My Blog List

Tuesday, October 4, 2011

Simulated SNP-populations of MDLP

Yesterday I had set out to repeat  "simulation" experiments with a SNP dataset of my project's dataset, using PLINK's simulation techniques first described (in terms of population genetics) by Dienekes (the analogous experiments were performed by Harappa DNA BGA project and Eurogenes BGA project).
Synthetic "ancestral" populations (Altaic, Anatolian-Balkanian, Balto-Slavic, North-Atlantic, Scandinavian, Volga-Uralic and Celto-Germanic) were simulated using standard PLINK's simulation routine, with each ""synthetic" population including 5 generated synthetic individuals:
plink --simulate wgas1.sim --make-bed --out sim11
plink --simulate wgas2.sim --make-bed --out sim12
etc. ..
In data simulation, we assumed that  each of 7 clusters defined by specific combination of  allele frequencies of c.100000 Snps (obtained from ADMIXTURE K=7 run under unsupervised model) represents one ancestral pupulation.
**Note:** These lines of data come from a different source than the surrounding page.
/-- A converter (R229 to R259). -/
structure Adc where
  /-- The plane whose sequence and parameters are in force, and its epoch: the converter applies a swap at a slot boundary (R239). -/
  pl : Option Plane := none
  epoch : Word := 0
  /-- Run-time writes that wait for the slot boundary: register and word (R265). -/
  due : List (Nat × Word) := []
  /-- Start-up or fallback has released the converter to its sequence (R240, R566). -/
  released : Bool := false
  /-- SCAN_ON; a reference in use was lost; REARM runs the scan mask; the scan pass in progress began with every reference it waits for
  settled; such a pass has been completed. -/
  hostScan : Bool := false
  refWait : Bool := false
  rearm : Bool := false
  scanClean : Bool := false
  scanned : Bool := false
  scanning : Bool := true
  /-- The entry or scan input in its slot, and passes since the last self-check. -/
  pos : Nat := 0
  passes : Nat := 0
  /-- The next self-check converts input 31; consecutive failures and passes of inputs 30 and 31 (R246). -/
  checkFull : Bool := false
  fail30 : Nat := 0
  fail31 : Nat := 0
  pass30 : Nat := 0
  pass31 : Nat := 0
  chains : Sparse Chain := []
  /-- TBASE of the last sample of each entry's result (R238, R296). -/
  times : Sparse Nat := []
  /-- System calibration coefficients by entry (R248). -/
  coefs : Sparse (Int × Nat) := []
  /-- Requests on their way, the one being converted, and those that wait (R244). -/
  incoming : List InjReq := []
  active : Option InjReq := none
  waiting : List InjReq := []
  /-- When the slot of the entry began, and the reconversion that is to begin after an injected conversion (R244). -/
  slotAt : Nat := 0
  resumeAt : Option Nat := none
  /-- The domain's power-on, from which the internal reference settles (R232). -/
  enabledAt : Nat := 0
  /-- References lost in the present slot, as a mask of `ADC_REF` bits with bit 4 where the VDD_ADC monitor reported bad, and those lost
  and not settled again. -/
  lostNow : Nat := 0
  lostRefs : Nat := 0
  /-- Cross-fade: its length; a swap has installed a bank table that is not in force yet (R253). -/
  fade : Option Nat := none
  bankDue : Bool := false
  /-- Run of a system calibration: entry, whether at full scale, and the averaging exponent a; the zero that stands; the entry whose results
  carry SETTLING. -/
  calRun : Option (Nat × Bool × Nat) := none
  /-- A run accepted and not begun: it waits for the slot boundary, injected conversions and reconversion done (R247). -/
  calAsk : Option (Nat × Bool × Nat) := none
  zero : Option (Nat × Int) := none
  calSettle : Option Nat := none
  /-- Last usable result by input, for answers during calibration (R249). -/
  lastGood : Sparse Word := []
  /-- Changes of excitation not yet reached by a sample: entry and instant (R254 c). -/
  excAt : List (Nat × Nat) := []
  /-- The detectors' state (R256). -/
  peak : Nat := 0
  ms : Nat := 0
  env : Nat := 0
  deriving DecidableEq, Repr

/-! ### Scanner ports and the control engine (chapter 09) -/

/-- A converter output on its way to a loop: result word, sampling instant, and whether the output was suppressed (R278, R301). -/
structure LoopIn where
  word : Word
  time : Nat
  held : Bool
  /-- No output: its reference was lost, or its converter entered fault (R259, R311). -/
  lost : Bool := false
  deriving DecidableEq, Repr

/-- A loop of the engine (R284 to R302). -/
structure Loop where
  /-- The parameter set in force. -/
  set : List Word := []
  inbox : List LoopIn := []
  /-- The pending sample: feedback after bridge offset and sign, result word, instant. -/
  pend : Option (Int × Word × Nat) := none
  /-- When the pending sample arrived (R279). -/
  pendAt : Nat := 0
  /-- When the last sample arrived, and the last valid one (R298, R301). -/
  arrived : Nat := 0
  lastFb : Option (Int × Nat) := none
  /-- When a suppressed loop was last due an evaluation (R301). -/
  heldAt : Nat := 0
  lastReq : Nat := 0
  fbPrev : Int := 0
  iAcc : Int := 0
  /-- No delay has been seen since clear_delay (R289). -/
  delayFresh : Bool := true
  /-- Limiter: set-point, rate, last target, in 2^−16 Q1.23. -/
  sp : Int := 0
  v : Int := 0
  tgtPrev : Int := 0
  uPrev : Int := 0
  /-- The next evaluation is the first after start, re-arm or a swap; across a swap the limiter keeps its state (R285). -/
  first : Bool := true
  keepSp : Bool := false
  ran : Bool := false
  /-- In-range samples and good periods since the re-arm (R302). -/
  rearmGood : Nat := 0
  rearmPeriods : Nat := 0
  /-- Feedback and output of the most recent samples, newest first (R299). -/
  hist : List (Int × Int) := []
  /-- BIAS: the last valid temperature in mK of 0.001 °C and when it was taken (R296). -/
  temp : Option Int := none
  /-- `SC_LOOP_SP` writes not yet in force: value and the instant at which the write reached SC (R286). -/
  spNext : List (Int × Nat) := []
  spNow : Int := 0
  /-- RESONANT: last output, span since the last crossing, low periods, good and bad crossings (R293, R294, R299). -/
  lastY : Option (Int × Nat) := none
  crossed : Bool := false
  lo : Int := 0
  hi : Int := 0
  lowPeriods : Nat := 0
  lastAmp : Nat := 0
  good : Nat := 0
  bad : Nat := 0
  deriving DecidableEq, Repr

/-- A drive word waiting for its link: value, sampling instant of its feedback, whether that was held, and its loop. -/
structure DriveVal where
  value : Int
  time : Nat
  held : Bool
  loop : Nat
  deriving DecidableEq, Repr

/-- A scanner port (R269 to R275, R292, R295). -/
structure Axis where
  /-- The level in force, polarity (true: reversed), the one before, and the instant of the last reversal. -/
  on : Bool := false
  level : Nat := 0
  reversed : Bool := false
  wasReversed : Bool := false
  revAt : Nat := 0
  /-- A write of `SC_AXIS_EXC` waiting for the next output of the feedback entry; outputs since the last reversal. -/
  excWrite : Bool := false
  outputs : Nat := 0
  /-- Sampling instant of the last sample that entered a CIC output of the feedback entry (R271). -/
  outAt : Nat := 0
  fault : Bool := false
  /-- Words waiting, AUX words in the order of their outputs; the last DRIVE value, word count, end of the last word with its gap, the last word sent. -/
  drive : Option DriveVal := none
  aux : List DriveVal := []
  lastDrive : Int := 0
  seq : Nat := 0
  busyUntil : Nat := 0
  startedAt : Nat := 0
  sent : Option (Word × Word) := none
  /-- Oscillator: instant and phase (in 2^−32 periods) of its last anchor, its trim u, frame period and per_frame in force; the phase of the
  last word; and the amplitude in force (R292, R295). -/
  osc : Option (Nat × Nat × Int × Nat × Nat) := none
  phase : Nat := 0
  amp : Nat := 0
  deriving DecidableEq, Repr

/-- An evaluation that the engine has issued and not completed: its loop, its sample (none for a suppressed loop, which is evaluated on the
last valid one), and the instant of issue (R279, R301). -/
structure Issue where
  loop : Nat
  sample : Option (Int × Word × Nat)
  at_ : Nat
  deriving DecidableEq, Repr

/-- The SC region. -/
structure Sc where
  loops : Sparse Loop := []
  axes : Sparse Axis := []
  /-- Evaluations completed in the millisecond in progress (R280). -/
  evals : Nat := 0
  /-- Evaluations issued and not completed, oldest first, and the last issue (R279). -/
  issued : List Issue := []
  issueAt : Option Nat := none
  /-- Scan faults as they change, on their way to channels A and B: axis and whether raised (R300, R416). -/
  toA : List (Nat × Bool) := []
  toB : List (Nat × Bool) := []
  /-- BIAS_CTL code of each head port (R297). -/
  biasCtl : Sparse Nat := []
  deriving DecidableEq, Repr

/-! ### Active and standby pairs (chapter 14) -/

/-- What the manual keeps for a pair (R441 to R458). What `PAIR_STATUS` shows is not repeated here. -/
structure PairSt where
  /-- The carat with which the unit won its claim, which an ACTIVE unit keeps into SOLO (R441). -/
  won : Option Nat := none
  /-- ACTIVE was entered at a swap and no frame has been won since (R445). -/
  unproven : Bool := false
  /-- Instants of the last valid claim frame, and of the last with a carat above the own (R444, R445, R462). -/
  validAt : Option Nat := none
  higherAt : Option Nat := none
  /-- Slot of the claim frame in progress, and whether this unit claims in it and has not lost it (R442, R443). -/
  slot : Option Nat := none
  claims : Bool := false
  /-- The carat that the claim frame in progress carries. -/
  claimCarat : Nat := 0
  /-- PROMOTE_N's edge of the promotion in progress (R447), and the handover instant H (R459). -/
  promoteAt : Option Nat := none
  handover : Option Nat := none
  /-- Raw skews, newest first, at most 64; a jump with no agreeing value since (R452). -/
  raws : List Int := []
  skewBad : Bool := false
  /-- Fire offset in girdle LSB (R452). -/
  fireOffset : Int := 0
  /-- Last accepted sequence number by message type, plus 1; numbers sent (R450). -/
  accepted : Sparse Nat := []
  sent : Sparse Nat := []
  /-- The partner's last STATUS words and when it was accepted; the last BUDGET (R451, R461). -/
  status : List Word := []
  statusAt : Option Nat := none
  budgetAt : Option Nat := none
  /-- The partner's `PAIR_SCHED` by its last message (R461). -/
  partnerSched : Option Word := none
  /-- The partner's hop count, waiting for the next frame boundary (R452). -/
  hop : Option Nat := none
  /-- The partner's `FRAME_NUM` less the own (R457). -/
  frameDelta : Option Int := none
  /-- n_pix, n_solid and sum_mm of a frame by frame × 8 + region; own SUMMARY messages sent and partner's, by frame: the instant and the
  words from word 5 (R451, R457, R458). -/
  tally : Sparse (Nat × Nat × Nat) := []
  own : Sparse (Nat × List Word) := []
  theirs : Sparse (Nat × List Word) := []
  /-- HEARTBEAT's level, whether a chip-level reaction has been in force since its last toggle, and the C_k whose BUDGET is queued (R449). -/
  heartbeat : Bool := false
  chipSince : Bool := false
  /-- The k of the last C_k whose HEARTBEAT instant has passed. -/
  beatK : Option Nat := none
  budgetTick : Option Nat := none
  /-- The last C_k whose BUDGET has been sent or dropped. -/
  budgetSent : Option Nat := none
  /-- The last two frames in which the scheduler has placed pixels (R451). -/
  shotFrames : List Nat := []
  /-- Instants of the last LOOPS and STATUS messages, and the content of the last STATUS but for its number (R451). -/
  loopsAt : Nat := 0
  statusSentAt : Nat := 0
  statusSent : List Word := []
  deriving DecidableEq, Repr

/-! ### Emission safety (chapter 13) -/

/-- A cross-comparison message (R420): tick, state, causes, set digest, compared fires as (emitter, count, energy), and window sums by
window × 65 + emitter. -/
structure XcMsg where
  tick : Nat
  state : Nat
  cause : Nat
  digest : Word
  fires : List (Nat × Nat × Nat)
  sums : Sparse Nat
  deriving DecidableEq, Repr

/-- A safety channel (R404 to R429). Its state code stands in `SF_STATUS`. Emitter 64 stands for the aggregate. -/
structure SfChan where
  /-- Conditions of R408 present in this channel, as bits of `SF_CAUSE`. -/
  cause : Nat := 0x40
  /-- Buckets (number, energy), newest first, by window × 65 + emitter (R413). -/
  buckets : Sparse (List (Nat × Nat)) := []
  /-- Every sum stands at its limit for want of a budget state (R426). -/
  atLimit : Bool := false
  /-- Compared fires and their energy, by tick × 64 + emitter (R420). -/
  compared : Sparse (Nat × Nat) := []
  /-- Compared fires and energy that the peer's messages have reported, by tick × 64 + emitter. -/
  heard : Sparse (Nat × Nat) := []
  /-- Scan faults by axis, axes in scan-stop, motion samples by axis (newest first), the instant of each axis's last request, the
  instant at which scan-stop was detected, and the energy since (R416, R417). -/
  scanFault : Nat := 0
  stopped : Nat := 0
  /-- Axes whose motion window shows none (R416). -/
  lost : Nat := 0
  motion : Sparse (List Int) := []
  asked : Sparse Nat := []
  stopAt : Option Nat := none
  stopSum : Nat := 0
  /-- Message to the peer on its way; the peer's last; the C_k of the last message sent and of the last decision; consecutive failures of the
  energy test by emitter. -/
  out : Option XcMsg := none
  peer : Option XcMsg := none
  sentK : Option Nat := none
  decidedK : Option Nat := none
  energyBad : Sparse Nat := []
  /-- State at C_k; own and the peer's state at the instant before, where both were known (R420). -/
  stateK : Nat := 0
  before : Option (Nat × Nat) := none
  /-- EMIT_EN as driven and when it last changed; cross-off asserted by this channel; consecutive readback failures; start of the test pulse
  in progress, whether its low sample has been taken, and the grid instant of the last pulse (R405, R422, R423). -/
  en : Bool := false
  enAt : Nat := 0
  crossOff : Bool := false
  fbBad : Nat := 0
  pulse : Option Nat := none
  pulseLow : Bool := false
  pulseAt : Option Nat := none
  /-- The instant after which a verdict moves the channel, and the state it moves to (R425, R426). -/
  move : Option (Nat × Nat) := none
  /-- Start of the present cycle, last own supply conversion (R405, R427). -/
  cycleAt : Option Nat := none
  supplyAt : Nat := 0
  deriving DecidableEq, Repr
Since I was interested in PCA loadings of "ancestral" populations, i used Eigensoft for explicit modeling  differences between different components" along continuous axes of variation. The calculated PCA loadings were then visualized as interactive biplot in R-package BiplotGUI  using the following  Biplot's command:

> Biplots(Data = PCA[, -1], groups = [, 1])

Afterwards  i performed three statistical tests on imported PCA loadings: linear regression, circular regression and procrusted analysis.

1 comment:

  1. PCA dont imply ancestry, it selects principal components from the data without "knowing" anything about the age. It can be admix, genetic drift or anything that has some distinct shape.